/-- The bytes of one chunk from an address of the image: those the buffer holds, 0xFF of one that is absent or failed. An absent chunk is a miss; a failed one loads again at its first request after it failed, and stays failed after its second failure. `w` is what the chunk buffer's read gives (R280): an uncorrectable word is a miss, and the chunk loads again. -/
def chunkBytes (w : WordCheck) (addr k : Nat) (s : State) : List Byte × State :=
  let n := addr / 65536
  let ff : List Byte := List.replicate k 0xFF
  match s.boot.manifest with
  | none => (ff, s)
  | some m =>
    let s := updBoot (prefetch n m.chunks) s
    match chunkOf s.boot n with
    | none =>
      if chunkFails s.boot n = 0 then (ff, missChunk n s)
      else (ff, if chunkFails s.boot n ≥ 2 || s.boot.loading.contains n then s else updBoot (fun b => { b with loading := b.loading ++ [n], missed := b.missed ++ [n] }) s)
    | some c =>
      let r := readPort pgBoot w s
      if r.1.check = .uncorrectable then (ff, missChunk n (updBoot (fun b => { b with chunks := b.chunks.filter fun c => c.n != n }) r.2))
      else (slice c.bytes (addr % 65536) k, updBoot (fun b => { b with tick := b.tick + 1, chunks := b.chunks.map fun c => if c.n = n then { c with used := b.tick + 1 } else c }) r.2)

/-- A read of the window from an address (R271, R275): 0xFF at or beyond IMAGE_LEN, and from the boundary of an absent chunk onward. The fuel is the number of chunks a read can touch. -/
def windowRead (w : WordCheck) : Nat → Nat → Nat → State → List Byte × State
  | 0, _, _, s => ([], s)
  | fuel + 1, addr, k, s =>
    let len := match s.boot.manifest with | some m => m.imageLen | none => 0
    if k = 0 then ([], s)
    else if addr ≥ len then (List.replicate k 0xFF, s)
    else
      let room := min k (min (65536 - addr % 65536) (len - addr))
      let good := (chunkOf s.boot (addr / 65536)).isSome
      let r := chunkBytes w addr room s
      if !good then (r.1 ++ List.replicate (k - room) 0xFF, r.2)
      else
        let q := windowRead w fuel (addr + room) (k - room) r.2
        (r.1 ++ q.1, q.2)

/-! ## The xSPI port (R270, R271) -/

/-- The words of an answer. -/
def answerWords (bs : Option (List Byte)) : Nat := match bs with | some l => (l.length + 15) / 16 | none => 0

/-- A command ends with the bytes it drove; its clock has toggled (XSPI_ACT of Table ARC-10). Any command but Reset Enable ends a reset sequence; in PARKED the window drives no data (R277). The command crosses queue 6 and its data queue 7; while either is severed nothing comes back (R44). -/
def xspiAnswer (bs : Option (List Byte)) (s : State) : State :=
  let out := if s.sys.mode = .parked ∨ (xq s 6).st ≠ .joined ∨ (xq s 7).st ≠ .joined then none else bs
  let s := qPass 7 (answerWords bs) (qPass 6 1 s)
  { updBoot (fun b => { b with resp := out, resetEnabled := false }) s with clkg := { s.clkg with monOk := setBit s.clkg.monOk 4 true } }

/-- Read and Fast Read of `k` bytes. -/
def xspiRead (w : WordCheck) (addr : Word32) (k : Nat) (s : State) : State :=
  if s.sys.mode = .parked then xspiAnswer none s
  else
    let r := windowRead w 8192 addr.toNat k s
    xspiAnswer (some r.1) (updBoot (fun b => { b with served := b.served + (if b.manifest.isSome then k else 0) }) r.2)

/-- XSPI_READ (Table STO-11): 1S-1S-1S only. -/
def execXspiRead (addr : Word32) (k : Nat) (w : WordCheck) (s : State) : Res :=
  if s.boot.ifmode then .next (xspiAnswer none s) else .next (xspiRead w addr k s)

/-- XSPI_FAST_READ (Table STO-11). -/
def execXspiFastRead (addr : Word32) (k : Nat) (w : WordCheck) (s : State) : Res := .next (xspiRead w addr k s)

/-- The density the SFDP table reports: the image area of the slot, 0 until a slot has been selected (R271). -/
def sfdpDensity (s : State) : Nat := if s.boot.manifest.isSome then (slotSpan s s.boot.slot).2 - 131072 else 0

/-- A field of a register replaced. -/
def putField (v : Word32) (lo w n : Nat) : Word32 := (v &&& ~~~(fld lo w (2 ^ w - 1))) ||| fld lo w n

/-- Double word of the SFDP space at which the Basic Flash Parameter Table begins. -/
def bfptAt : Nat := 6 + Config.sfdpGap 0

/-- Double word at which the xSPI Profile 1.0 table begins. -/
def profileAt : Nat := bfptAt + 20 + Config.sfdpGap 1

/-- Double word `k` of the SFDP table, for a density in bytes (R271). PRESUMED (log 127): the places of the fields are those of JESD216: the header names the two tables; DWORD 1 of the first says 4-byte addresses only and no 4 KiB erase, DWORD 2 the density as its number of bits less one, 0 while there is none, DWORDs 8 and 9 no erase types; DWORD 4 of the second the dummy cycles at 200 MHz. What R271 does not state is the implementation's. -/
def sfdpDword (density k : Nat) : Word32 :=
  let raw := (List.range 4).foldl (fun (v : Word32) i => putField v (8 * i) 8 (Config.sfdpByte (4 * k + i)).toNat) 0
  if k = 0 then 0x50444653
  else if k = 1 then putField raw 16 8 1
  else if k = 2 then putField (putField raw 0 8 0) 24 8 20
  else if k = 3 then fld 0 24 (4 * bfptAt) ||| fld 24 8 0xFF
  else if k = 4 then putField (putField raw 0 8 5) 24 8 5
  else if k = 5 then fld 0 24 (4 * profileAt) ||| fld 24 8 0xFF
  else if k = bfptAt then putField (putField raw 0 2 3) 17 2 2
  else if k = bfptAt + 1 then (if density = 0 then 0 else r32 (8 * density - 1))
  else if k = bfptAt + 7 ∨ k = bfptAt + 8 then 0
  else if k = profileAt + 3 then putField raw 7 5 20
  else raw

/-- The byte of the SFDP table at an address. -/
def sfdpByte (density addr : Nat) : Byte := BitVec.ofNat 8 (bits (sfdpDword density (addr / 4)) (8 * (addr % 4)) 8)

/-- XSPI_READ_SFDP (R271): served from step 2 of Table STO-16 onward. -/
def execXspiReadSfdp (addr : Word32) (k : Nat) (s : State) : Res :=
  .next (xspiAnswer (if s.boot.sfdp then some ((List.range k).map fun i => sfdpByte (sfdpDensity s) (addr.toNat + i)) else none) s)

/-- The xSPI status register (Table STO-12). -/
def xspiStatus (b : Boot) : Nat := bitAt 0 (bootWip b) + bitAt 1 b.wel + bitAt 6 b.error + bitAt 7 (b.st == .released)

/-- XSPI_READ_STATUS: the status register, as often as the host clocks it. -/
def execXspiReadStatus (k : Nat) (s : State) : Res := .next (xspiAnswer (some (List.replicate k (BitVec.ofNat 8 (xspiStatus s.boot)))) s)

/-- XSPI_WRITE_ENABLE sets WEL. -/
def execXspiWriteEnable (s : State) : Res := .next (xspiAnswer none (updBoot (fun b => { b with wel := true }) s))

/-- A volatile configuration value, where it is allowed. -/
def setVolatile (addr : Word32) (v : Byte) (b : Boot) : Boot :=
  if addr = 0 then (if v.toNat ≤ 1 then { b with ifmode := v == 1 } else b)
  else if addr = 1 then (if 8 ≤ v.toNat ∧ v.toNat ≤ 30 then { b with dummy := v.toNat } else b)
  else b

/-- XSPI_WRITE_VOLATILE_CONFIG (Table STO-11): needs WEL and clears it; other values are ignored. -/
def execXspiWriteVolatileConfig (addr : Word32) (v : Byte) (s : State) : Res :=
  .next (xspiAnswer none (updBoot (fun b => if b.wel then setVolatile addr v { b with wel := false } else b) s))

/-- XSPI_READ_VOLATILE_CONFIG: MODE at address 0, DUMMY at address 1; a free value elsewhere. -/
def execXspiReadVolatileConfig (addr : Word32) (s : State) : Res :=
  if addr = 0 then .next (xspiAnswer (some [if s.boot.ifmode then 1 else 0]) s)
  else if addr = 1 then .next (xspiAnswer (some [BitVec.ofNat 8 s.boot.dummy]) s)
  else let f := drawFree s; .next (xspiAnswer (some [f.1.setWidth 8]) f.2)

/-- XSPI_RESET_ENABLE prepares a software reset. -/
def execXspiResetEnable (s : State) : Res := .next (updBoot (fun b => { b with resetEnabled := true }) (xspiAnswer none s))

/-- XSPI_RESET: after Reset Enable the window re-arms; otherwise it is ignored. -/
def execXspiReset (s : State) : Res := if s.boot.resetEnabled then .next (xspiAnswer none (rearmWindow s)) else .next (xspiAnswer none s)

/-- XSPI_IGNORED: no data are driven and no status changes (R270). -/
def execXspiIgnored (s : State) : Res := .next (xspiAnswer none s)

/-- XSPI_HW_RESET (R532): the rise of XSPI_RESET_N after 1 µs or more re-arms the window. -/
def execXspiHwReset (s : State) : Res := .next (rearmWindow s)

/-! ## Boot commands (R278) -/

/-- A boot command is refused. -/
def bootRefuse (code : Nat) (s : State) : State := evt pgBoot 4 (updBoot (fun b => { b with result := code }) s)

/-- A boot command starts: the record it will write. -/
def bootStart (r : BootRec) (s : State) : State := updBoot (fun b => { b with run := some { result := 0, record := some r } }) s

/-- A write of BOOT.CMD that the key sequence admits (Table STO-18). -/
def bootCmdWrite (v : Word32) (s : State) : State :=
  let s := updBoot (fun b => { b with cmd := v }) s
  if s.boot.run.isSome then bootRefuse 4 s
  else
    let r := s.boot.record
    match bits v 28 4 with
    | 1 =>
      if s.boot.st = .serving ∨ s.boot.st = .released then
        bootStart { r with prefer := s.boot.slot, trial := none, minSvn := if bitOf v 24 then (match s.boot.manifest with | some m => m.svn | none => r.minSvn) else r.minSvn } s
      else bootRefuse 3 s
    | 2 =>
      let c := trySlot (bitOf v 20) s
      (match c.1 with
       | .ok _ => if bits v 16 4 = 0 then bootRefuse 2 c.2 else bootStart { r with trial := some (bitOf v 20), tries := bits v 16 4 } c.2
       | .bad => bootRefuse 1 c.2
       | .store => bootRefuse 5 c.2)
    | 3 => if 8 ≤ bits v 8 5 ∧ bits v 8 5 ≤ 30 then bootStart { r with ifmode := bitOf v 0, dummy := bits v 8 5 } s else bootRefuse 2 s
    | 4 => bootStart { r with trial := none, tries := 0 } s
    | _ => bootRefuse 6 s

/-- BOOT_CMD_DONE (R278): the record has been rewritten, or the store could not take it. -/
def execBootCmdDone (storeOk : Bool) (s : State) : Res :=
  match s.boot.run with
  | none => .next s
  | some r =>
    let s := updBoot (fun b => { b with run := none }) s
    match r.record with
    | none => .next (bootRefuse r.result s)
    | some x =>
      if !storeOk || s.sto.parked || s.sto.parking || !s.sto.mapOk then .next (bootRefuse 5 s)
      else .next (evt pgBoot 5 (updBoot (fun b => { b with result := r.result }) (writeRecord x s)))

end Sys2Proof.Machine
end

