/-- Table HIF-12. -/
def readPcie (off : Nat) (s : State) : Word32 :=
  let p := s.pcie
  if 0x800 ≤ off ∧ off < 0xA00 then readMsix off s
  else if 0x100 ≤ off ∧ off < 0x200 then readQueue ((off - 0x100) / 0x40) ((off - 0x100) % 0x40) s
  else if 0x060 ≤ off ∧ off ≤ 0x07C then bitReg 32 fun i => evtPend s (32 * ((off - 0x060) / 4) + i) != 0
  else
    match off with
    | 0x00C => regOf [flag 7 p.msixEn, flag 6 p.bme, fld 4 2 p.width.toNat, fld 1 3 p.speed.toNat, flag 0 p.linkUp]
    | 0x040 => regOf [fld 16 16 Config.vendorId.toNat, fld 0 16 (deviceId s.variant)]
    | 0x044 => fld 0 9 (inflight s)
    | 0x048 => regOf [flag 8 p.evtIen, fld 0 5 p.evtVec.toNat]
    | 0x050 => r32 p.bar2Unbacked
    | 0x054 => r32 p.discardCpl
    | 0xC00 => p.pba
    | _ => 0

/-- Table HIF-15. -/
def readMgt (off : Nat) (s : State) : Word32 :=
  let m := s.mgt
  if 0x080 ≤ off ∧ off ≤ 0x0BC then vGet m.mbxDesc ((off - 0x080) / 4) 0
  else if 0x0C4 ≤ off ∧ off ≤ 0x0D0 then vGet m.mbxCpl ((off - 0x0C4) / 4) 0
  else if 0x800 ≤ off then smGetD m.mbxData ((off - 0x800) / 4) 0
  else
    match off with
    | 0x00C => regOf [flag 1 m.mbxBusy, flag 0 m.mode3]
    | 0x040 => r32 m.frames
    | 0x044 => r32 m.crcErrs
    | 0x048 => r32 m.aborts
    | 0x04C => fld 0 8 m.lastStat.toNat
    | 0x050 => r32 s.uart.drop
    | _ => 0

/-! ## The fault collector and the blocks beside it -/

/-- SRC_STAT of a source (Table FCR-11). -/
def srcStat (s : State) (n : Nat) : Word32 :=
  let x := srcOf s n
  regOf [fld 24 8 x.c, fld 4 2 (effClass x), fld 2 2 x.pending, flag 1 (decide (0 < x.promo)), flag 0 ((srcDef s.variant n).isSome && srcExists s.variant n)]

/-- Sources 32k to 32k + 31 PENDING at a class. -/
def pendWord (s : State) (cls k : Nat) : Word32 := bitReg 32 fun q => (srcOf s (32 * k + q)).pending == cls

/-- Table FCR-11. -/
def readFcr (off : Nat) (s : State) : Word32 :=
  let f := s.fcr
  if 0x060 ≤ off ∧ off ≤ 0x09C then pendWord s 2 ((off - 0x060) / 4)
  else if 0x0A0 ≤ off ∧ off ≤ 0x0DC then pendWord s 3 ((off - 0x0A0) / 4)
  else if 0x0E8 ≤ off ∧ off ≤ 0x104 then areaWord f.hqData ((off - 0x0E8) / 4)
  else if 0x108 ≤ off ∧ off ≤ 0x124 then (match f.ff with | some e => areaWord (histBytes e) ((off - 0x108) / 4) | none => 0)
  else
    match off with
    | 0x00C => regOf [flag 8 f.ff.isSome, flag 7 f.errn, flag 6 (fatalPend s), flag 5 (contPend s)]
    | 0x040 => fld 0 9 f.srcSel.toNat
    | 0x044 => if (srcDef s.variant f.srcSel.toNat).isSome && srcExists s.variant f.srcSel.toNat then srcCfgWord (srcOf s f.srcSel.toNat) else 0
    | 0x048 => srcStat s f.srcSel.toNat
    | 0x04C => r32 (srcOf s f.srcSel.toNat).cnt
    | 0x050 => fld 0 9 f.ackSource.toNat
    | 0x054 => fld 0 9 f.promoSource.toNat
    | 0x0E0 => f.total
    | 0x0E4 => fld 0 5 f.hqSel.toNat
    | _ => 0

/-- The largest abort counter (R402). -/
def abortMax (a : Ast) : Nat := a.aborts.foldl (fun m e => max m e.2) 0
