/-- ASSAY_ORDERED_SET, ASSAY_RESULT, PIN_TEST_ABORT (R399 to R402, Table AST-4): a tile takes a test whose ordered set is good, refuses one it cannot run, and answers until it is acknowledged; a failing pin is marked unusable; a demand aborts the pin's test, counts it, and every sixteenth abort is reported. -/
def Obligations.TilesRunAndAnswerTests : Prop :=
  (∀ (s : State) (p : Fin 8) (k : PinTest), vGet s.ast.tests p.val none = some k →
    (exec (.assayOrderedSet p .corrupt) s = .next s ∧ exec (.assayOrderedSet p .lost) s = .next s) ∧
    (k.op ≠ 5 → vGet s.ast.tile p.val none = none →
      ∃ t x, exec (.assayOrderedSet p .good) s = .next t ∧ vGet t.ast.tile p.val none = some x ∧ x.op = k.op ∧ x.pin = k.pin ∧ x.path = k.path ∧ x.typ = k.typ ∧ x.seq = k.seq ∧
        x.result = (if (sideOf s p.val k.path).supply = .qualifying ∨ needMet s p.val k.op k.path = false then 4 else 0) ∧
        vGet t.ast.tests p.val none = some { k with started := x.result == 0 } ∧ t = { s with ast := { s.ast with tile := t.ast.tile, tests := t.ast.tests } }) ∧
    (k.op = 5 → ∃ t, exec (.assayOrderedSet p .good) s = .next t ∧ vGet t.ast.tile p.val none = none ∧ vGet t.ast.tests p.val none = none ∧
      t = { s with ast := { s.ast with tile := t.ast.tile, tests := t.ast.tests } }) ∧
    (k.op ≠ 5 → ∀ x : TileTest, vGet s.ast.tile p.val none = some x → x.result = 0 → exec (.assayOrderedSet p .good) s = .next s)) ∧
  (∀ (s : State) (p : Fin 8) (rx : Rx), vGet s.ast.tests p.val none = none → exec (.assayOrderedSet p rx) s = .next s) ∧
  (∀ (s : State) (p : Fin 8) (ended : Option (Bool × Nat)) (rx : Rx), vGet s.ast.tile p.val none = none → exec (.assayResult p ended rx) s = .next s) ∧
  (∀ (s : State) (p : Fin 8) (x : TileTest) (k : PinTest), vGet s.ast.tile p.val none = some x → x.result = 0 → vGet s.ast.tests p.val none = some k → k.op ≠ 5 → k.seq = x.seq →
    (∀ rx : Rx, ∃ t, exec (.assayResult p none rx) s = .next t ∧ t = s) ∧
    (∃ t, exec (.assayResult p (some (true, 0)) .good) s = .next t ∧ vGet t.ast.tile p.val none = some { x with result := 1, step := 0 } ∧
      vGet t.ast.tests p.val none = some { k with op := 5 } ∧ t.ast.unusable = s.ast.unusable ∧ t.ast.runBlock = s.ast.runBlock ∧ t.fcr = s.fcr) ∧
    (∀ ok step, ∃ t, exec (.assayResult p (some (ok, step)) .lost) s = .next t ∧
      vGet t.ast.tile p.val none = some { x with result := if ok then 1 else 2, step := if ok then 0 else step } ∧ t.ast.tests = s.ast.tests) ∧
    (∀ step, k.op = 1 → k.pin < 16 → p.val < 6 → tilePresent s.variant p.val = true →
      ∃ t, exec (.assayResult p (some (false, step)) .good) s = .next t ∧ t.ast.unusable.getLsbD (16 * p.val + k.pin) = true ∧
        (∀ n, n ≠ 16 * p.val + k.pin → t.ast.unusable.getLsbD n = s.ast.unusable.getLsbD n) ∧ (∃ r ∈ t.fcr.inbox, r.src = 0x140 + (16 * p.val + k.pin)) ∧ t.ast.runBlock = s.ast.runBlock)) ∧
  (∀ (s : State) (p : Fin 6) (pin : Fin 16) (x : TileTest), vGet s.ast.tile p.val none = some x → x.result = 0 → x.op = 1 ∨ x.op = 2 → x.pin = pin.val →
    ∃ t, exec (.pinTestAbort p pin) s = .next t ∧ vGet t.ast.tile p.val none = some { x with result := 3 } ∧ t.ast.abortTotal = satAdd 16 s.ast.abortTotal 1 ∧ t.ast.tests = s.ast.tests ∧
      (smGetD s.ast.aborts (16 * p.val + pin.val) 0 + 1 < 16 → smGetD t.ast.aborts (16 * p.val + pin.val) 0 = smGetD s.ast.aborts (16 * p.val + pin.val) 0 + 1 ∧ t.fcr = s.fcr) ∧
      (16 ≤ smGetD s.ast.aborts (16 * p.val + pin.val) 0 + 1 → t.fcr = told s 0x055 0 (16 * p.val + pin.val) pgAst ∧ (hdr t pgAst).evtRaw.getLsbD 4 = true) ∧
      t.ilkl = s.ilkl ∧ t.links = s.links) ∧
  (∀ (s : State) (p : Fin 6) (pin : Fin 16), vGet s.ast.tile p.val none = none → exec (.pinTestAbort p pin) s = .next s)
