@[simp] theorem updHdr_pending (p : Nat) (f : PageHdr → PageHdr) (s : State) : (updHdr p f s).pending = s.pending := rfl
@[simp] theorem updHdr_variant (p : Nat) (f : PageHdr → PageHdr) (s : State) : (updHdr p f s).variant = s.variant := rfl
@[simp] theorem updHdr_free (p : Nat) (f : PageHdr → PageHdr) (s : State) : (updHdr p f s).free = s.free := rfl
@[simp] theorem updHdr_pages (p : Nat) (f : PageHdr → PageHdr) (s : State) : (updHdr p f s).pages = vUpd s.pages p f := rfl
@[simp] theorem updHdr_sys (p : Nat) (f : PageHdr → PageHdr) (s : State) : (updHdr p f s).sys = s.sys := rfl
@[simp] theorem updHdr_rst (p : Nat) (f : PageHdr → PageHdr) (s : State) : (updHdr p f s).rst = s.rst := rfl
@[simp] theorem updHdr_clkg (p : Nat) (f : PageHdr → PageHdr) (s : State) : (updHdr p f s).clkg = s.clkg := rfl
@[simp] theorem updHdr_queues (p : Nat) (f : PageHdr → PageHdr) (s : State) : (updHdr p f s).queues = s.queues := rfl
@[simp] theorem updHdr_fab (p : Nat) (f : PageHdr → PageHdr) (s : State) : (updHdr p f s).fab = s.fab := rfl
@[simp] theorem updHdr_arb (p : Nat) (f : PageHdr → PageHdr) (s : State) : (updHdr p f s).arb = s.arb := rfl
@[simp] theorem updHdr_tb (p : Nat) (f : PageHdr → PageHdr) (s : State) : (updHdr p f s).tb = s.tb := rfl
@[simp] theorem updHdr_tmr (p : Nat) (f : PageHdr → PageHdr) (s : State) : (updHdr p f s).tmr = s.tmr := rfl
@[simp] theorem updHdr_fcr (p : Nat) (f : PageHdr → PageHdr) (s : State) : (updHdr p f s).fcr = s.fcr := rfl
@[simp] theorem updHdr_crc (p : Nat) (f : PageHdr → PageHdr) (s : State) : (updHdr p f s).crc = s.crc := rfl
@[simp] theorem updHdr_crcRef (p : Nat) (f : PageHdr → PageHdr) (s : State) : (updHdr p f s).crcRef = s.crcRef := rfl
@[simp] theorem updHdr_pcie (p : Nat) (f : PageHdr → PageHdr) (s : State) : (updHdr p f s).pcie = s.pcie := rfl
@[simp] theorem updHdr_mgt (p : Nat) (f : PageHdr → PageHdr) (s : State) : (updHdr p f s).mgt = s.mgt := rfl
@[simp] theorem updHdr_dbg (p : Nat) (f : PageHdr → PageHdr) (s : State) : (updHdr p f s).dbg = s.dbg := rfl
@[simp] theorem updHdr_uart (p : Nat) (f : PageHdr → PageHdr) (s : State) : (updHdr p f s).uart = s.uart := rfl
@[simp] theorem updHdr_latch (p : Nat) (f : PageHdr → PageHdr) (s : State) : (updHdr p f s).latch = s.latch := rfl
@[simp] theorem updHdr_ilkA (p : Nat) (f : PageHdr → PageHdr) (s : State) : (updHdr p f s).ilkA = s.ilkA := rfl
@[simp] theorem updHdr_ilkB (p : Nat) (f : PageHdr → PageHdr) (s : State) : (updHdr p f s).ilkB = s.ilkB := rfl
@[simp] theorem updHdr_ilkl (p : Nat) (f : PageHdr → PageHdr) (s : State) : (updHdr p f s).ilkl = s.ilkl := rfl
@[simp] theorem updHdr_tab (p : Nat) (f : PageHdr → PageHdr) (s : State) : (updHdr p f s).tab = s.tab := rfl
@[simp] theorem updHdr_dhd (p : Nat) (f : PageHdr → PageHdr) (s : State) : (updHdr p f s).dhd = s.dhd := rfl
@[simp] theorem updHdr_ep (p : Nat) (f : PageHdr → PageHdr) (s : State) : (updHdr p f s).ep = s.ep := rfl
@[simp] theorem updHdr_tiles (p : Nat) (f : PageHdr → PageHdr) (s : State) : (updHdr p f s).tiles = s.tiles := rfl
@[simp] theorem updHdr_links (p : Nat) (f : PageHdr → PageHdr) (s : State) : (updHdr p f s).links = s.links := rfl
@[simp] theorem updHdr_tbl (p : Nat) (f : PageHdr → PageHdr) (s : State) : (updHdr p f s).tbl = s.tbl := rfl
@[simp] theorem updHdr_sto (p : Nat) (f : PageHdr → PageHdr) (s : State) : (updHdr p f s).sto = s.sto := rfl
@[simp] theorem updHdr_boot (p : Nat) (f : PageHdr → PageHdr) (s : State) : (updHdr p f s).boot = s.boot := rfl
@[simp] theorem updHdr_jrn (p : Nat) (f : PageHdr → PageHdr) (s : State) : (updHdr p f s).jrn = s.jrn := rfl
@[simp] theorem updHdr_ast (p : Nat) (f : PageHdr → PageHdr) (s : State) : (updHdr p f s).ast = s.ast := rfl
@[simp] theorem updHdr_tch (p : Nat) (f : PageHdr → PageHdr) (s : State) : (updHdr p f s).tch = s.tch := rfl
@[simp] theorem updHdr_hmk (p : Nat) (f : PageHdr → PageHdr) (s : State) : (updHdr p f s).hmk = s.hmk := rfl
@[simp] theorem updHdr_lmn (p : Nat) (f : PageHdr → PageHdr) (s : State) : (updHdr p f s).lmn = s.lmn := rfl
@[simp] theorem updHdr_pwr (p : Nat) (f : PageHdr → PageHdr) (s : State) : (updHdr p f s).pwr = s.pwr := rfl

--------------------------------

In the listing, find every line with the word "that" and state how many there are, nothing more.

Result below.
2